• **Activity**
Go through the entries below from the first line and output each one exactly, up to and including the line with "let win := if".

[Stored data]
================================

/-- The two passes of R139 on one instance, in class and rank order, which is the order of the IDs of Table 6-3: what each
activity receives, and what neither pass gave. SAFETY has no budget (R136) and comes first. -/
def Units.passes (u : Units) (inst : Nat) : List (Nat × Nat) × Nat :=
  let one := fun (st : List (Nat × Nat) × Nat) (a : Nat) =>
    let d := u.demand a inst
    let g := if a = 0 then d else if u.isLent a then 0 else min d (u.bud.share a inst)
    let x := min g st.2
    (st.1 ++ [(a, x)], st.2 - x)
  let p1 := (List.range 16).foldl one ([], NMap.getD u.bud.slotCaps inst 0)
  let two := fun (st : List (Nat × Nat) × Nat) (y : Nat × Nat) =>
    let d := u.demand y.1 inst
    let lim := if y.1 = 0 then d else u.bud.most y.1 inst
    let more := min (min (d - y.2) (lim - y.2)) st.2
    (st.1 ++ [(y.1, y.2 + more)], st.2 - more)
  p1.1.foldl two ([], p1.2)

/-- GUARANTEE_YIELD of an activity short of its guarantee (R141, Table 6-4): the winner is SAFETY when the power ceiling was
lowered, else the best activity served, else the activity itself; recorded at the first short sub-slot and then at most
once per second with the shortfall of the first sub-slot it covers and their number. A sub-slot counts once, however many instances it is short
on. -/
def Units.yielded (u : Units) (inst a short : Nat) (given : List (Nat × Nat)) : Units :=
  let b := u.bud
  let r := resOf inst
  let best := (given.find? fun g => g.2 ≠ 0).map (·.1)
  let win := if r = 6 && (b.ceilW < b.capW || b.excess ≠ 0 || u.pwr.hold) then 0 else best.getD a
  let cls := if win = 0 then 1 else if win ≤ 3 then 2 else if win ≤ 10 then 3 else if win ≤ 13 then 4 else 5
  let i := 8 * a + r
  let n := NMap.getD b.short i 0 + b2n (!(b.shortNow.contains (a, r)))
  let due := match NMap.find b.lastEv i with | none => true | some t => t + 10 ^ 9 ≤ u.clk.mono
  let cap := NMap.getD b.taken inst 0 / 10
  let units := if inst = 6 then short / quarterW else if cap = 0 then 0 else short * 1024 / cap
  let first := match NMap.find b.shortBy i with | some x => x | none => units
  let b := { b with
    yields := if b.shortNow.any fun x => x.1 = a then b.yields else NMap.set b.yields a (satW 16 (NMap.getD b.yields a 0 + 1))
    shortNow := (a, r) :: b.shortNow
    lastWin := if due then NMap.set b.lastWin a win else b.lastWin
    lastRes := if due then NMap.set b.lastRes a r else b.lastRes
    short := NMap.set b.short i (if due then 0 else n)
    shortBy := if due then NMap.del b.shortBy i else NMap.set b.shortBy i first
    lastEv := if due then NMap.set b.lastEv i u.clk.mono else b.lastEv }
  let u := u.setBud b
  if due then
    u.raise Ev.GUARANTEE_YIELD 2 0xF0
      (payloadOf [(0, 1, a), (1, 1, win), (2, 1, r), (3, 1, cls), (4, 2, satW 16 first), (6, 2, satW 16 n)])
  else u

/-- One instance's allowances of a sub-slot, with the yields of R141; what is served whole of the requests that waited is carried out after. -/
def Units.slotInst (u : Units) (inst : Nat) : Units :=
  let p := u.passes inst
  let w := p.1.foldl (fun (w : List BudWait × List BudWait) g => let t := serve w.1 g.1 inst g.2; (t.1, w.2 ++ t.2)) (u.bud.waits, [])
  let got := p.1.foldl (fun t g => NMap.put t 0 (128 * g.1 + inst) g.2) u.bud.got
  let short := p.1.filterMap fun g =>
    let need := min (u.demand g.1 inst) (u.bud.share g.1 inst)
    if g.1 ≠ 0 && !(u.isLent g.1) && g.2 < need then some (g.1, need - g.2) else none
  let part := fun (g : Nat × Nat) => waitsOf u.bud.waits g.1 inst - waitsOf (w.1 ++ w.2) g.1 inst
  let spent := p.1.foldl (fun t g => NMap.put t 0 (128 * g.1 + inst) (part g)) u.bud.spent
  let u := u.setBud { u.bud with waits := w.1, got := got, spent := spent, spare := NMap.put u.bud.spare 0 inst p.2 }
  let u := w.2.foldl (fun u x => u.later (.served x)) u
  short.foldl (fun u s => u.yielded inst s.1 s.2 p.1) u

/-- BUDGET_SUB_SLOT (R139-R141): the capacities of the sub-slot are taken, every instance's allowances given, POWER's last; then what waited on them
goes on. -/
def budgetSubSlot (u : Units) : Units :=
  let u := u.setBud { u.bud with slot := (u.bud.slot + 1) % 10, got := [], spent := [], spare := [], shortNow := [],
                                 slotCaps := instances.foldl (fun t i => NMap.put t 0 i (u.slotCap i)) [] }
  (instances.foldl (fun u i => u.slotInst i) u).later .slotOpen

/-- A cap of 0 shuts an activity out of the resource: its requests complete with BUDGET_DEFERRED (R137). -/
def Units.shutOut (u : Units) : Units :=
  let out := fun (x : BudWait) => decide (x.act ≠ 0) && capOf u.bud.cap x.act (resOf x.inst) == 0
  (u.bud.waits.filter out).foldl (fun u x => u.budAnswer x St.BUDGET_DEFERRED)
    (u.setBud { u.bud with waits := u.bud.waits.filter fun x => !(out x) })

/-- PCIe bytes of a period in one direction (Table 6-2): 31.5 GB/s at 32 GT/s (`rate` in 0.1 GT/s) and 8 lanes, in proportion as the link is trained. -/
def pciePeriod (rate width : Nat) : Nat := 3150000 * rate * width / 2560

/-- The capacities are taken (R135): beat rates, usable tapers and what PCIe carries as trained. -/
def Units.takeCapacity (u : Units) (rate width : Nat) : Units :=
  let u := u.setBud { u.bud with ratesP := u.bud.rates, usableP := u.bud.usable, pcieBytes := pciePeriod rate width }
  u.setBud { u.bud with taken := instances.foldl (fun t i => NMap.put t 0 i (u.capacity i)) [] }

/-- BUDGET_PERIOD_BOUNDARY (R135, R138): the period number rises, the capacities are taken, and a pending copy takes effect. -/
def budgetPeriodBoundary (rate width : Nat) (u : Units) : Units :=
  let u : Units := { u with pwr := { u.pwr with hold := u.pwr.fail } }
  let u := (u.setBud { u.bud with period := wrapW 32 (u.bud.period + 1), slot := 0 }).takeCapacity rate width
  match u.bud.pend with
  | some p => (u.setBud { u.bud with guar := p.1, cap := p.2, pend := none }).shutOut
  | none => u

/-- SAFETY takes what it needs ahead of every allowance (R136): first from what neither pass gave, then from what the others have not spent, the lowest
class and highest rank first. -/
def Budget.safety (b : Budget) (inst n : Nat) : Budget :=
  let take := fun (st : Budget × Nat) (a : Nat) =>
    let x := min st.2 (st.1.gotOf a inst - st.1.spentOf a inst)
    ({ st.1 with got := NMap.put st.1.got 0 (128 * a + inst) (st.1.gotOf a inst - x) }, st.2 - x)
  let sp := NMap.getD b.spare inst 0
  let b := { b with spare := NMap.put b.spare 0 inst (sp - n), spent := NMap.put b.spent 0 inst (b.spentOf 0 inst + n) }
  (((List.range 15).map fun i => 15 - i).foldl take (b, n - sp)).1

/-- A request of a sub-slot's middle can be served whole: from its activity's unspent allowance, and beyond it from what neither pass gave, up to its
cap (R139). -/
def Budget.serves (b : Budget) (a inst n : Nat) : Bool :=
  let own := b.gotOf a inst - b.spentOf a inst
  decide (n ≤ own + min (NMap.getD b.spare inst 0) (b.most a inst - b.spentOf a inst - own))

/-- BUDGET_REQUEST (R136, R137, R139): a cap of 0 completes the request with BUDGET_DEFERRED; SAFETY takes what it needs; other
requests are served from their activity's unspent allowance and the capacity no pass gave, else they wait for the next boundary. -/
def budgetRequest (act inst amount : Nat) (u : Units) : Units :=
  let b := u.bud
  let x : BudWait := { act := act, inst := inst, amount := amount, what := .req }
  if act = 0 then (u.setBud (b.safety inst amount)).budAnswer x St.OK
  else if capOf b.cap act (resOf inst) = 0 then u.budAnswer x St.BUDGET_DEFERRED
  else if b.serves act inst amount then (u.spend act inst amount).budAnswer x St.OK
  else u.setBud { b with waits := b.waits ++ [x] }

/-- Carry out a request that a boundary has served (R139): what it took is charged. -/
def served (x : BudWait) (m : Mem) (u : Units) : Mem × Units :=
  let u := u.spend x.act x.inst x.amount
  match x.what with
  | .req => (m, u.budAnswer x St.OK)
  | .read agent addr len ecc => readNow agent addr len ecc m u
  | .write agent addr tag key bytes => writeNow agent addr tag key bytes m u
  | .scrub ecc => scrubNow ecc m u
  | .bar2 write addr len bytes ecc => bar2Now write addr len bytes ecc m u

/-- POWER_INTERVAL (R142): each 1 ms the measured and baseline power are taken, the weights scale by measured over estimated,
and an excess over the ceiling lowers the POWER capacity of the next interval. -/
def powerInterval (measured base estimated : Nat) (u : Units) : Units :=
  u.setBud { u.bud with measW := measured, baseW := base, scaleNum := measured, scaleDen := max 1 estimated,
                        excess := measured - u.bud.ceilW }

/-- BUDGET_THERM fields (reset 100 °C, 5 W). -/
def Units.throttleC (u : Units) : Nat := bits (u.cfg 0xF0000C (5 * 256 + 100)) 7 0
def Units.stepDownW (u : Units) : Nat := bits (u.cfg 0xF0000C (5 * 256 + 100)) 15 8

/-- THERMAL_CEILING_STEP (R143): at a 1 ms boundary the ceiling steps down while Tj is at or above THROTTLE_C, never below
60 W; at a 10 ms boundary (`ten`) it rises by 1 W while Tj is more than 2 °C below, up to the package cap. -/
def thermalCeilingStep (tj : Int) (ten : Bool) (u : Units) : Units :=
  let b := u.bud
  let t : Int := u.throttleC
  let ceil := if t ≤ tj then max 60 (b.ceilW - u.stepDownW) else if ten && tj < t - 2 then min b.capW (b.ceilW + 1) else b.ceilW
  u.setBud { b with tjMax := tj, ceilW := ceil, ceilingFloor := decide (t ≤ tj) && ceil == 60 }

end Sys2Proof.Machine
end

================================

• **Response to the exercise**
/-- The two passes of R139 on one instance, in class and rank order, which is the order of the IDs of Table 6-3: what each
activity receives, and what neither pass gave. SAFETY has no budget (R136) and comes first. -/
def Units.passes (u : Units) (inst : Nat) : List (Nat × Nat) × Nat :=
  let one := fun (st : List (Nat × Nat) × Nat) (a : Nat) =>
    let d := u.demand a inst
    let g := if a = 0 then d else if u.isLent a then 0 else min d (u.bud.share a inst)
    let x := min g st.2
    (st.1 ++ [(a, x)], st.2 - x)
  let p1 := (List.range 16).foldl one ([], NMap.getD u.bud.slotCaps inst 0)
  let two := fun (st : List (Nat × Nat) × Nat) (y : Nat × Nat) =>
    let d := u.demand y.1 inst
    let lim := if y.1 = 0 then d else u.bud.most y.1 inst
    let more := min (min (d - y.2) (lim - y.2)) st.2
    (st.1 ++ [(y.1, y.2 + more)], st.2 - more)
  p1.1.foldl two ([], p1.2)

/-- GUARANTEE_YIELD of an activity short of its guarantee (R141, Table 6-4): the winner is SAFETY when the power ceiling was
lowered, else the best activity served, else the activity itself; recorded at the first short sub-slot and then at most
once per second with the shortfall of the first sub-slot it covers and their number. A sub-slot counts once, however many instances it is short
on. -/
def Units.yielded (u : Units) (inst a short : Nat) (given : List (Nat × Nat)) : Units :=
  let b := u.bud
  let r := resOf inst
  let best := (given.find? fun g => g.2 ≠ 0).map (·.1)
  let win := if r = 6 && (b.ceilW < b.capW || b.excess ≠ 0 || u.pwr.hold) then 0 else best.getD a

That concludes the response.